Supporting Vancouver Island families to make healthy, safe choices based on scientific evidence
Although many doctors may attempt to convince trusting parents that there are benefits which outweigh the risks of circumcision, the actual facts do not support this whatsoever and this attempt by doctors is inappropriate since it violates basic medical ethics and the guidance of the College of Physicians and Surgeons of British Columbia.
“Current understanding of the benefits, risks and potential harm of this procedure, however, no longer supports this practice for prophylactic health benefit. Routine infant male circumcision performed on a healthy infant is now considered a non‐therapeutic and medically unnecessary intervention. Parental preference alone does not justify a non‐therapeutic procedure.
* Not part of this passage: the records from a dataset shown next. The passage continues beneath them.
/-- The fault and token that PATLD, PLANELD and WLD carry to their write-back. -/
def Element.movedBy (e : Element) (opc : Nat) (w : Slot) : Option Prefetched × Option (Nat × Nat × Nat) :=
  if opc = 0x116 || opc = 0x118 || opc = 0x119 then
    let t := e.stream (agStream w)
    match t.useFault (movedKinds opc) with
    | some f => (none, some f)
    | none => (t.head?, none)
  else (none, none)

/-- The firing of a slot, and the element after the selection effects; the ended logs are none at selection. -/
def State.fire (s : State) (eid : Nat) (e : Element) (v : SlotView) : State × Nat :=
  let w := v.w
  let a := readSource e w.d (immKind v.opc w.x 0) w.imm w.sa
  let b := readSource e w.d (immKind v.opc w.x 1) w.imm w.sb
  let c := readSource e w.d (immKind v.opc w.x 2) w.imm w.sc
  let ca := nth e.cursors (queueOf w.sa) 0
  let cb := nth e.cursors (queueOf w.sb) 0
  let deq := dequeueMask v.opc w a b c ca cb
  let qs := (List.finRange 4).filter (fun q => deq.getLsbD q.val)
  let deqd := qs.filterMap (fun q => (e.head? q.val).map (fun t => (q, t.depart eid s.now)))
  let extra := s.readExtra eid e v.opc w a c
  let (moved, fault) := e.movedBy v.opc w
  let (seq, s) := s.newId
  let entry := if splitPhase v.opc && w.da.isOut then some seq else none
  let f : Firing :=
    { seq, slot := v.n, word := v.word, a, b, c, deqd, oldPd := nth e.p w.pd.val .no, entry, extra, moved, fault,
      acc := e.srcAcc w.sa, kept := (w.sa.headQueue.filter (fun q => !deq.getLsbD q.val)).bind (fun q => (e.head? q.val).bind (·.pacer)),
      remaining := 0 }
  let f := { f with remaining := latencyOf v.opc w ((s.tile (tileOf eid)).granules e v.opc w f).length - 1 }
  let e0 := e
  let e := e.selectState v.opc w
  let e := { e with iq := e.iq.mapIdx (fun q (l : List Token) => if deq.getLsbD q then l.drop 1 else l) }
  let e := deqd.foldl (fun (e : Element) x => e.freed (s.cluster (clusterOf (tileOf eid))).srdNow x.1.val) e
  let cursors := if v.opc = 0x0C6 || v.opc = 0x0C7 then
      let j := joinOf (v.opc = 0x0C7) a b c ca cb
      upd (upd e.cursors (queueOf w.sa) (fun _ => j.ca)) (queueOf w.sb) (fun _ => j.cb)
    else e.cursors
  let e := { e with
    cursors := cursors.mapIdx (fun q x => if deq.getLsbD q then 0 else x),
    p := (pendingPreds v).foldl (fun (p : List Pred) k => upd p k (fun _ => .pending)) e.p,
    ans := match entry, w.da.outQueue with
      | some n, some q => e.ans ++ [Answer.mk n q w.otag ([0x110, 0x112, 0x114, 0x115].contains v.opc) none]
      | _, _ => e.ans,
    inflight := e.inflight ++ [f] }
  let e := ((e.count 0 0 1).count 0 (1 + w.pri.toNat) 1).count 2 6 deqd.length
  let s := s.setElem eid e
  let s := if v.opc = 0x11A then s.countTile (tileOf eid) 4 6 (total (e0.streams.map Stream.waiting)) else s
  let s := match moved with
    | some p => if p.fault.isNone then s.takeBucket eid else s
    | none => s
  (s, v.n)

/-- One selection of an element (R145): the slot fired, if any. -/
def State.selectOne (s : State) (eid : Nat) : State × Option Nat :=
  let e := s.elem eid
  let n := slotCount (elemType eid)
  let views := (List.range n).filterMap (fun k => slotView k (nth e.bank.slots k 0))
  let st := views.map (s.standing eid e)
  let elig := (st.filter (·.eligible)).map (·.v)
  let busy := e.busyRegs
  let c := e.choose n elig busy
  let blocked := elig.any (fun v => v.blocked busy)
  let only (p : Standing → Bool) : Nat := if st.any p then 1 else 0
  let e1 := { e with age := e.nextAges n elig c, selDone := true }
  let e1 := e1.count 0 6 1
  let e1 := if elig.isEmpty then e1.count 1 0 1 else e1
  let e1 := if blocked then e1.count 1 1 1 else e1
  let e1 := e1.count 1 2 (only (fun t => t.base && t.settled && t.inputs && !t.outputs))
  let e1 := e1.count 1 3 (only (fun t => t.base && t.settled && !t.inputs && t.outputs))
  let e1 := e1.count 1 4 (only (fun t => t.base && !t.settled && t.inputs && t.outputs))
  match c.slot with
  | none => (s.setElem eid e1, none)
  | some v =>
    let e1 := if c.override then e1.count 0 5 1 else { e1 with last := upd e1.last v.w.pri.toNat (fun _ => v.n) }
    let r := s.fire eid e1 v
    let s := match e.inst with
      | some i => r.1.modInst i (fun x => { x with fired := true })
      | none => r.1
    (s, some r.2)

/-- SELECTION (R142 to R146): once a step, in RUN only, and no more once FINISH is at a head (R83). -/
def execSelection (eid : Nat) (s : State) : Res :=
  let e := s.elem eid
  let fin := (List.range 4).any (fun q => (e.head? q).any (fun t => t.tag == tagFinish))
  .next (if e.state == .run && !e.selDone && e.inst.isSome && !fin then (s.selectOne eid).1 else s)

end Sys2Proof.Machine
end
Circumcision is painful, and puts the patient at risk for complications ranging from minor, as in mild local infections, to more serious such as injury to the penis, meatal stenosis, urinary retention, urinary tract infection and, rarely, even haemorrhage leading to death.
Under the Canadian Charter of Rights and Freedoms and the United Nations Universal Declaration of Human Rights, an infant has rights that include security of person, life, freedom and bodily integrity. Routine infant male circumcision is an unnecessary and irreversible procedure.
This procedure should be delayed to a later date when the child can make his own informed decision.”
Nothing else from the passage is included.